### WHAT YOU NEED TO DO
Quote, without any change, the line that contains "(held ++ s.pce.posted.map" and all lines that follow it to the end of the data below.

Content starts

-- ==== Sys2Proof/Machine/Axis.lean ====
section
/-!
DEFINITION. Machine/Axis.lean: the axis unit: positions and their publication (R43 to R52), source events and the rate
tracker (R47), discontinuities (R53, R54), capture units (R73 to R75) and the axis commands (R79). Instants are in
1/256 ns; positions in 2^-16 of a unit.
-/
namespace Sys2Proof.Machine

/-! ### Sources (R45) -/

/-- A direct source: PTP, CHASSIS, LOCAL, RING. -/
def srcDirect (c : Nat) : Bool := (1 ≤ c && c ≤ 4) || c = 24

/-- An event source: ENCODER, FABRIC, PERIOD. -/
def srcEvent (c : Nat) : Bool := (8 ≤ c && c ≤ 11) || (16 ≤ c && c ≤ 23) || (28 ≤ c && c ≤ 31)

/-- Is axis `n` a time axis? -/
def State.timeAxis (s : State) (n : Nat) : Bool :=
  let a := s.axis n
  (1 ≤ a.cfg.src.toNat && a.cfg.src.toNat ≤ 4) || (a.cfg.src.toNat = 24 && a.ringTimeAxis)

/-- What the addends add to a PTU's time over the next `l` ns, in 2^-32 ns: the one in force, then the latched ones from
their instants on (R93). -/
def addendSpan (now : Nat) (l : Nat) (cur : Nat) : List (Nat × W64 × Bool) → Nat
  | [] => cur * l
  | (t, v, _) :: rest => let d := min l (t - now); cur * d + addendSpan (now + d) (l - d) v.toNat rest

/-- The addend in force at `now`, and whether it is a slew (R93). -/
def Ptu.inForce (p : Ptu) (now : Nat) : W64 × Bool :=
  ((p.latched.filter fun e => decide (e.1 ≤ now)).getLast?.map Prod.snd).getD (p.addend, p.slewOn)

/-- The value of PTU `n` `l` ns from now as a position: (seconds × 10^9 + ns) mod 2^48 with its fraction (R45, R93). -/
def State.ptuPos (s : State) (n l : Nat) : W64 :=
  let p := s.ptuAt n
  BitVec.ofNat 64 (((p.sec.toNat * 10 ^ 9 + p.ns) * 2 ^ 32 + p.frac.toNat + addendSpan s.now l p.addend.toNat p.latched) /
    2 ^ 16)

/-- The CHASSIS count (R45): between edges of the reference it advances with the axis clock, by 10 ns at most, and holds until
the next edge (DESIGN CHOICE, log 119: the spec does not say how it interpolates). -/
def State.chassisPos (s : State) : W64 :=
  ((s.axu.chassisNs + BitVec.ofNat 48 s.axu.chassisSub) ++ 0#16 : BitVec 64)

/-- The value of a direct source `l` ns from now (R45, R46). A RING source's is the peer's position of the latest AXIS cell
and its rate over the cell's AGE and the time since it arrived (R377, R384). -/
def State.directAt (s : State) (n : Nat) (l : Nat) : W64 :=
  let a := s.axis n
  match a.cfg.src.toNat with
  | 1 => s.ptuPos 0 l
  | 2 => s.ptuPos 1 l
  | 3 => s.chassisPos + BitVec.ofNat 64 (l * 2 ^ 16)
  | 4 => s.localPos + BitVec.ofNat 64 (l * 2 ^ 16)
  | _ => a.ringPos + BitVec.ofInt 64 (a.ringRate.toInt * (a.ringAge + 256 * ((s.now : Int) + l - a.ringTime)) / 2 ^ 24)
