/-- STRIKE_CELL_LAUNCH: REMAIN is t0 − launch on a time axis, t0 + H_q − launch on another. A port that is not UP loses
the strike. -/
def State.strikeLaunch (s : State) (slot : Nat) : State :=
  match s.stk.launches.find? fun l => l.1 == slot with
  | none => s
  | some l =>
    let (_, o, port, peer, entry, t0) := l
    let p : Fin 2 := Fin.ofNat 2 port
    let r := s.ring port
    let s := { s with stk.launches := s.stk.launches.erase l }
    if r.st = .up ∧ (tget r.path {} peer).reach then
      let h := if s.timeAxis (s.strike slot).ax then 0 else (tget r.path {} peer).h.toNat
      s.ringSend p (some o) 3 peer (leBytes 2 entry ++ leBytes 4 (t0 + h - 256 * s.now) ++ leBytes 1 0)
    else (s.modRing port fun x => { x with strikeLost := satInc x.strikeLost }).raise 824 [o]

def execStrikeCellLaunch (slot : SlotId) (s : State) : Out := .next (s.strikeLaunch slot.val)

/-- STRIKE_CELL_RECEIVE: the template at the slot offset within the allotment of the sender's owner acts at arrival +
REMAIN − incoming segment latency. -/
def State.strikeArrive (s : State) (p : Fin 2) (src : Fin 16) (off remain : Nat) : State :=
  let o := s.peerOwner p.val src.val
  let a := s.allot o.val
  if a.count ≤ off then s
  else
    let slot := a.base + off
    let e := s.strike slot
    let t : Int := 256 * (s.now : Int) + remain - (s.ring p.val).segI.toNat
    let late := decide (t < 256 * (s.now : Int) + 32 * 256)
    let t0 := (max t (256 * (s.now : Int))).toNat
    if ¬ e.valid ∨ ¬ [1, 2, 4, 5].contains e.action then s.strikeDrop slot o 2
    else if late then
      let s := (s.modStrike slot fun x => { x with late := true }).modAllot o.val fun x => { x with late := satInc x.late }
      if e.discard then s else s.gated slot { e with pos := s.posAt e.ax t0, late := true } t0 true
    else s.gated slot { e with pos := s.posAt e.ax t0 } t0 false

def execStrikeCellReceive (p : Fin 2) (src : Fin 16) (slotOff : BitVec 16) (remain : BitVec 32) (s : State) : Out :=
  .next (if (s.ring p.val).st = .up then s.strikeArrive p src slotOff.toNat remain.toNat else s)

/-! ### Registers (R389 to R391) -/

/-- Bytes of the receive buffer held by pushes, in 64-byte units, and whether posted credits are withheld (R252). -/
def State.hostHold (s : State) : Nat :=
  let held := (s.qcu.held.filter fun h => match h.who with | .initiator (.pf _) => true | _ => false).map fun h => ceilDiv h.data.length 64
  (held ++ s.pce.posted.map fun w => ceilDiv w.data.length 64).foldl (· + ·) 0

def State.pceRead (s : State) (off : Nat) : W32 :=
  let p := s.pce
  let half (v i : Nat) : W32 := BitVec.ofNat 32 (v / 2 ^ (32 * i))
  if off = 0 then packW [(0, if p.linkUp then 2 else if p.training.isSome then 1 else 0), (3, if p.linkUp then p.set.maxRate else 0),
    (6, if p.linkUp then p.set.maxWidth else 0), (11, b2n (p.linkUp && p.set.maxRate = 5)), (12, b2n p.crs), (13, b2n p.set.pf1)]
  else if off = 4 then packW [(0, p.corr.toNat), (16, p.errDrop.toNat)]
  else if off = 8 then packW [(0, min 65535 s.hostHold), (16, b2n s.hostHeld)]
  else if off = 0xC then p.drop
  else if off = 0x10 then half (p.abase * 2 ^ 36) 0
  else if off = 0x14 then half (p.abase * 2 ^ 36) 1
  else if 0x100 ≤ off ∧ off < 0x200 then
    let w := s.outWin ((off - 0x100) / 16)
    match off % 16 with
    | 0 => half (w.hbase / 4096 * 4096) 0
    | 4 => half w.hbase 1
    | 8 => packW [(0, b2n w.taken), (1, w.owner.val), (5, w.fn.val), (6, w.attr.toNat)]
    | _ => 0#32
  else 0#32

Content ends

### SOLUTION
  (held ++ s.pce.posted.map fun w => ceilDiv w.data.length 64).foldl (· + ·) 0

def State.pceRead (s : State) (off : Nat) : W32 :=
  let p := s.pce
  let half (v i : Nat) : W32 := BitVec.ofNat 32 (v / 2 ^ (32 * i))
  if off = 0 then packW [(0, if p.linkUp then 2 else if p.training.isSome then 1 else 0), (3, if p.linkUp then p.set.maxRate else 0),
    (6, if p.linkUp then p.set.maxWidth else 0), (11, b2n (p.linkUp && p.set.maxRate = 5)), (12, b2n p.crs), (13, b2n p.set.pf1)]
  else if off = 4 then packW [(0, p.corr.toNat), (16, p.errDrop.toNat)]
  else if off = 8 then packW [(0, min 65535 s.hostHold), (16, b2n s.hostHeld)]
  else if off = 0xC then p.drop
  else if off = 0x10 then half (p.abase * 2 ^ 36) 0
  else if off = 0x14 then half (p.abase * 2 ^ 36) 1
  else if 0x100 ≤ off ∧ off < 0x200 then
    let w := s.outWin ((off - 0x100) / 16)
    match off % 16 with
    | 0 => half (w.hbase / 4096 * 4096) 0
    | 4 => half w.hbase 1
    | 8 => packW [(0, b2n w.taken), (1, w.owner.val), (5, w.fn.val), (6, w.attr.toNat)]
    | _ => 0#32
  else 0#32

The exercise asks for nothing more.